= EXERCISE =
Select and copy out every line in the records containing "freeSpares".

= SOURCE MATERIAL =
•••

-- ==== Sys2Proof/Machine/March.lean ====
section
/-! DEFINITION. The march engine and scrub (R206 to R216): the preserving march of one slice, spare-row repair, the start-up
march, and the scrub passes, with the processor writes accepted while a step holds a stripe (R198). -/

namespace Sys2Proof.Machine

open Sys2Proof

/-! Processor writes while a step holds a stripe (R198). -/

/-- Does processor write `w` touch stripe `st`? -/
def hitsStripe (st : Nat) (w : ProcWrite) : Bool :=
  decide (w.addr.toNat / 64 ≤ st) && decide (st ≤ (w.addr.toNat + w.len.val - 1) / 64)

/-- The processor writes `l` are done, in the order in which the codec accepts them. -/
def State.procWrites (s : State) (l : List ProcWrite) : State :=
  s.forEach l (fun s w => s.procAccess w.core.val true w.addr.toNat w.len.val w.data.toNat)

/-- The writes of `l` that touch stripe `st`, and the others. -/
def splitWrites (st : Nat) (l : List ProcWrite) : List ProcWrite × List ProcWrite := l.partition (hitsStripe st)

/-! Spare rows (R212, R213). -/

/-- Repair entry number of spare `k` of a column and sub-array (R212). -/
def repairIdx (col sub k : Nat) : Nat := 16 * col + 8 * sub + k

/-- The spares of a column and sub-array that are FREE, lowest first. -/
def State.freeSpares (s : State) (col sub : Nat) : List Nat :=
  (List.range 8).filter (fun k => s.get MEM_REPAIR.KIND (repairIdx col sub k) == 0)

/-- The records of changed repair entries are requested from the ledger, as long as its queue has room; the others wait (R213). -/
def State.repairFlush (s : State) : State :=
  let n := 16 - s.ledger.queue.length
  { s with mem.repairDue := s.mem.repairDue.drop n }.forEach (s.mem.repairDue.take n) (fun s i =>
    (s.ldgRequest (.repair i (s.get MEM_REPAIR.KIND i) (s.get MEM_REPAIR.ROW i))).1)

/-- Change one repair entry, whose record is due (R212, R213). -/
def State.setRepair (s : State) (i kind row : Nat) : State :=
  let s := s.put MEM_REPAIR.KIND kind i
  let s := s.put MEM_REPAIR.ROW row i
  let s := (s.put MEM_REPAIR.LEDGER 0 i).mevt MEM_EVT.REPAIRED
  { s with mem.repairDue := if s.mem.repairDue.contains i then s.mem.repairDue else s.mem.repairDue ++ [i] }

/-- Remap failing row `row` of a column and sub-array (R212): the spare that held it retires, and the next FREE spare takes
it. Answers the spare used, if there was one. -/
def State.repairRow (s : State) (col sub row : Nat) : State × Option Nat :=
  let old := (List.range 8).find? (fun k => s.get MEM_REPAIR.KIND (repairIdx col sub k) == 1 &&
    s.get MEM_REPAIR.ROW (repairIdx col sub k) == row)
  let s := match old with
    | some k => s.setRepair (repairIdx col sub k) 2 row
    | none => s
  match s.freeSpares col sub with
  | [] => (s, none)
  | k :: _ => ((s.setRepair (repairIdx col sub k) 1 row).mc mcRepairs, some k)

/-! Preserving march (R206 to R211). -/

/-- A served MEM_MARCH_CMD (R207, R209). -/
def State.marchCmd (s : State) (w : Nat) : State :=
  let act := getBits w 0 2
  let b := getBits w 4 4
  let c := getBits w 8 4
  let st := s.get MEM_MARCH_STAT.STATE
  if act = 1 then
    if st ≠ 0 ∨ s.get MEM_BANK_STAT.POWER b ≠ 0 ∨ s.mode = 0 ∨ s.mode = 4 ∨ s.mode = 5 ∨ 9 < c ∨
        (s.erasedCols b).any (fun d => d != c) = true then
      (s.put MEM_MARCH_STAT.REFUSED 1).memRefuse
    else
      let s := s.put MEM_MARCH_STAT.STATE 1
      let s := s.put MEM_MARCH_STAT.BANK b
      let s := s.put MEM_MARCH_STAT.COLUMN c
      let s := (s.put MEM_MARCH_STAT.ELEMENT 0).put MEM_MARCH_STAT.PROGRESS 0
      let s := (s.put MEM_MARCH_STAT.FAIL_ROWS0 0).put MEM_MARCH_STAT.FAIL_ROWS1 0
      let s := s.put MEM_BANK_STAT.MARCH 1 b
      { s with mem.marchErase := false, mem.marchOp := 0, mem.marchPos := 0, mem.marchFails := [], mem.marchAbort := false }
  else if act = 2 then
    if st = 1 ∨ st = 2 then
      { (s.put MEM_MARCH_STAT.STATE 3).put MEM_MARCH_STAT.PROGRESS 0 with mem.marchPos := 0, mem.marchAbort := true }
    else s
  else s.memRefuse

•••

= FINAL ANSWER =
def State.freeSpares (s : State) (col sub : Nat) : List Nat :=
  match s.freeSpares col sub with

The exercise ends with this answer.